How To Handle Your Partner's Health Problems


How To Handle Your Partner's Health Problems
Dating with disease calls on extraordinary compassion and support from a partner.

Andersen-Tawil Syndrome, a rare genetic disorder, causes muscle weakness, heart irregularities and attacks of full blown paralysis. During an attack, I am fully conscious, can hear and feel everything, I just can't move; I literally look dead. It is a very scary thing to witness one of these attacks for the first time. My daughter and co-workers are used to the attacks having seen them many times and knowing what to expect and what to do.

In February 2007, I met a man who turned out to be an angel. As we began dating, I was upfront with him about my disease, what happens and what to expect. Yet, I still dreaded the day he would witnessed an attack. I was sure he would decide it was too much for him to deal with. Fortunately, I was wrong.
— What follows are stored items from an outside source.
/-! ### Staging a result -/

@[simp] theorem State.fly_gclk (s : State) (f : Flight) : (s.fly f).gclk = s.gclk := rfl
@[simp] theorem State.fly_phase (s : State) (f : Flight) : (s.fly f).phase = s.phase := rfl
@[simp] theorem State.fly_agenda (s : State) (f : Flight) : (s.fly f).agenda = s.agenda := rfl
@[simp] theorem State.fly_env (s : State) (f : Flight) : (s.fly f).env = s.env := rfl
@[simp] theorem State.fly_free (s : State) (f : Flight) : (s.fly f).free = s.free := rfl
@[simp] theorem State.fly_fresh (s : State) (f : Flight) : (s.fly f).fresh = s.fresh + 1 := rfl
@[simp] theorem State.fly_bundle (s : State) (f : Flight) : (s.fly f).bundle = { s.bundle with flights := s.bundle.flights ++ [f] } := rfl
@[simp] theorem State.fly_seqs (s : State) (f : Flight) : (s.fly f).seqs = s.seqs := rfl
@[simp] theorem State.fly_ctxs (s : State) (f : Flight) : (s.fly f).ctxs = s.ctxs := rfl
@[simp] theorem State.fly_tiles (s : State) (f : Flight) : (s.fly f).tiles = s.tiles := rfl
@[simp] theorem State.fly_ttiles (s : State) (f : Flight) : (s.fly f).ttiles = s.ttiles := rfl
@[simp] theorem State.fly_pool (s : State) (f : Flight) : (s.fly f).pool = s.pool := rfl
@[simp] theorem State.fly_poolGran (s : State) (f : Flight) : (s.fly f).poolGran = s.poolGran := rfl
@[simp] theorem State.fly_hbm (s : State) (f : Flight) : (s.fly f).hbm = s.hbm := rfl
@[simp] theorem State.fly_hbmGran (s : State) (f : Flight) : (s.fly f).hbmGran = s.hbmGran := rfl
@[simp] theorem State.fly_hbmTag (s : State) (f : Flight) : (s.fly f).hbmTag = s.hbmTag := rfl
@[simp] theorem State.fly_zeroing (s : State) (f : Flight) : (s.fly f).zeroing = s.zeroing := rfl
@[simp] theorem State.fly_accs (s : State) (f : Flight) : (s.fly f).accs = s.accs := rfl
@[simp] theorem State.fly_books (s : State) (f : Flight) : (s.fly f).books = s.books := rfl
@[simp] theorem State.fly_parked (s : State) (f : Flight) : (s.fly f).parked = s.parked := rfl
@[simp] theorem State.fly_pending (s : State) (f : Flight) : (s.fly f).pending = s.pending := rfl
@[simp] theorem State.fly_flagsDue (s : State) (f : Flight) : (s.fly f).flagsDue = s.flagsDue := rfl
@[simp] theorem State.fly_tails (s : State) (f : Flight) : (s.fly f).tails = s.tails := rfl
@[simp] theorem State.fly_chains (s : State) (f : Flight) : (s.fly f).chains = s.chains := rfl
@[simp] theorem State.fly_tasks (s : State) (f : Flight) : (s.fly f).tasks = s.tasks := rfl
@[simp] theorem State.fly_lqs (s : State) (f : Flight) : (s.fly f).lqs = s.lqs := rfl
@[simp] theorem State.fly_schedcfg (s : State) (f : Flight) : (s.fly f).schedcfg = s.schedcfg := rfl
@[simp] theorem State.fly_tickK (s : State) (f : Flight) : (s.fly f).tickK = s.tickK := rfl
@[simp] theorem State.fly_tickNext (s : State) (f : Flight) : (s.fly f).tickNext = s.tickNext := rfl
@[simp] theorem State.fly_health (s : State) (f : Flight) : (s.fly f).health = s.health := rfl
@[simp] theorem State.fly_preq (s : State) (f : Flight) : (s.fly f).preq = s.preq := rfl
@[simp] theorem State.fly_tickstop (s : State) (f : Flight) : (s.fly f).tickstop = s.tickstop := rfl
@[simp] theorem State.fly_stopped (s : State) (f : Flight) : (s.fly f).stopped = s.stopped := rfl
@[simp] theorem State.fly_power (s : State) (f : Flight) : (s.fly f).power = s.power := rfl
@[simp] theorem State.fly_trcctl (s : State) (f : Flight) : (s.fly f).trcctl = s.trcctl := rfl
@[simp] theorem State.fly_trcPos (s : State) (f : Flight) : (s.fly f).trcPos = s.trcPos := rfl
@[simp] theorem State.fly_ftbase (s : State) (f : Flight) : (s.fly f).ftbase = s.ftbase := rfl
@[simp] theorem State.fly_tlb (s : State) (f : Flight) : (s.fly f).tlb = s.tlb := rfl
@[simp] theorem State.fly_lanes (s : State) (f : Flight) : (s.fly f).lanes = s.lanes := rfl
@[simp] theorem State.fly_half (s : State) (f : Flight) : (s.fly f).half = s.half := rfl
@[simp] theorem State.fly_snap (s : State) (f : Flight) : (s.fly f).snap = s.snap := rfl
@[simp] theorem State.fly_pkg (s : State) (f : Flight) : (s.fly f).pkg = s.pkg := rfl
@[simp] theorem State.fly_links (s : State) (f : Flight) : (s.fly f).links = s.links := rfl
@[simp] theorem State.fly_outbox (s : State) (f : Flight) : (s.fly f).outbox = s.outbox := rfl
@[simp] theorem State.fly_partials (s : State) (f : Flight) : (s.fly f).partials = s.partials := rfl
@[simp] theorem State.fly_telcfg (s : State) (f : Flight) : (s.fly f).telcfg = s.telcfg := rfl
@[simp] theorem State.fly_telDropped (s : State) (f : Flight) : (s.fly f).telDropped = s.telDropped := rfl
@[simp] theorem State.fly_telLast (s : State) (f : Flight) : (s.fly f).telLast = s.telLast := rfl
@[simp] theorem State.fly_resetctl (s : State) (f : Flight) : (s.fly f).resetctl = s.resetctl := rfl
@[simp] theorem State.fly_resetWaits (s : State) (f : Flight) : (s.fly f).resetWaits = s.resetWaits := rfl
@[simp] theorem State.fly_gcm (s : State) (f : Flight) : (s.fly f).gcm = s.gcm := rfl
@[simp] theorem State.fly_xts (s : State) (f : Flight) : (s.fly f).xts = s.xts := rfl
@[simp] theorem State.fly_tdis (s : State) (f : Flight) : (s.fly f).tdis = s.tdis := rfl
@[simp] theorem State.fly_fwActive (s : State) (f : Flight) : (s.fly f).fwActive = s.fwActive := rfl
@[simp] theorem State.fly_fwInactive (s : State) (f : Flight) : (s.fly f).fwInactive = s.fwInactive := rfl
@[simp] theorem State.fly_fwSwitch (s : State) (f : Flight) : (s.fly f).fwSwitch = s.fwSwitch := rfl
@[simp] theorem State.fly_fwPending (s : State) (f : Flight) : (s.fly f).fwPending = s.fwPending := rfl
@[simp] theorem State.fly_resets (s : State) (f : Flight) : (s.fly f).resets = s.resets := rfl
@[simp] theorem State.fly_laneUntil (s : State) (f : Flight) : (s.fly f).laneUntil = s.laneUntil := rfl
@[simp] theorem State.fly_errata (s : State) (f : Flight) : (s.fly f).errata = s.errata := rfl
@[simp] theorem State.fly_cfg (s : State) (f : Flight) : (s.fly f).cfg = s.cfg := rfl
@[simp] theorem State.fly_cache (s : State) (f : Flight) : (s.fly f).cache = s.cache := rfl
@[simp] theorem State.fly_installs (s : State) (f : Flight) : (s.fly f).installs = s.installs := rfl
@[simp] theorem State.fly_replies (s : State) (f : Flight) : (s.fly f).replies = s.replies := rfl
@[simp] theorem State.fly_tlps (s : State) (f : Flight) : (s.fly f).tlps = s.tlps := rfl
@[simp] theorem State.fly_pcieIn (s : State) (f : Flight) : (s.fly f).pcieIn = s.pcieIn := rfl
@[simp] theorem State.fly_pcieOut (s : State) (f : Flight) : (s.fly f).pcieOut = s.pcieOut := rfl
@[simp] theorem State.fly_hbmRead (s : State) (f : Flight) : (s.fly f).hbmRead = s.hbmRead := rfl
@[simp] theorem State.fly_hbmWritten (s : State) (f : Flight) : (s.fly f).hbmWritten = s.hbmWritten := rfl
@[simp] theorem State.fly_ucieRetries (s : State) (f : Flight) : (s.fly f).ucieRetries = s.ucieRetries := rfl
@[simp] theorem State.fly_trim (s : State) (f : Flight) : (s.fly f).trim = s.trim := rfl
When the inevitable finally came, I was home with my daughter and boyfriend. The attack came on fast, but he never panicked. He watched and listened as my daughter administered my life-saving potassium and explained to him to watch for signs that my esophagus and diaphragm were paralyzed, both indicators that a trip to the ER was necessary. I could hear him asking her all kinds of questions, never with a sense of panic in his voice. He knelt at the side of the bed holding my hand, speaking softly and reassuring me that I was doing fine and that he and my daughter had things under control. He stayed there for an hour before I finally started coming around and moving again.

After witnessing the attack, he researched online to learn everything he could about Andersen-Tawil Syndrome. He knew I belonged to an online support group, so he got online and asked a lot of questions. He wanted to know this disease inside and out, at least what there was to know about it.

That was the first of many attacks as well as other serious mental and physical health issues, yet he still continued to love me, support me and encourage me. He gets frustrated sometimes, but it is mainly because he can't do anything about my disease. He is over-protective at times, at least in my opinion, reminding me when I am having a good day not to overdo it, to slow down and rest more. He's had plenty of opportunity to run, but he hasn't. In fact, we got married.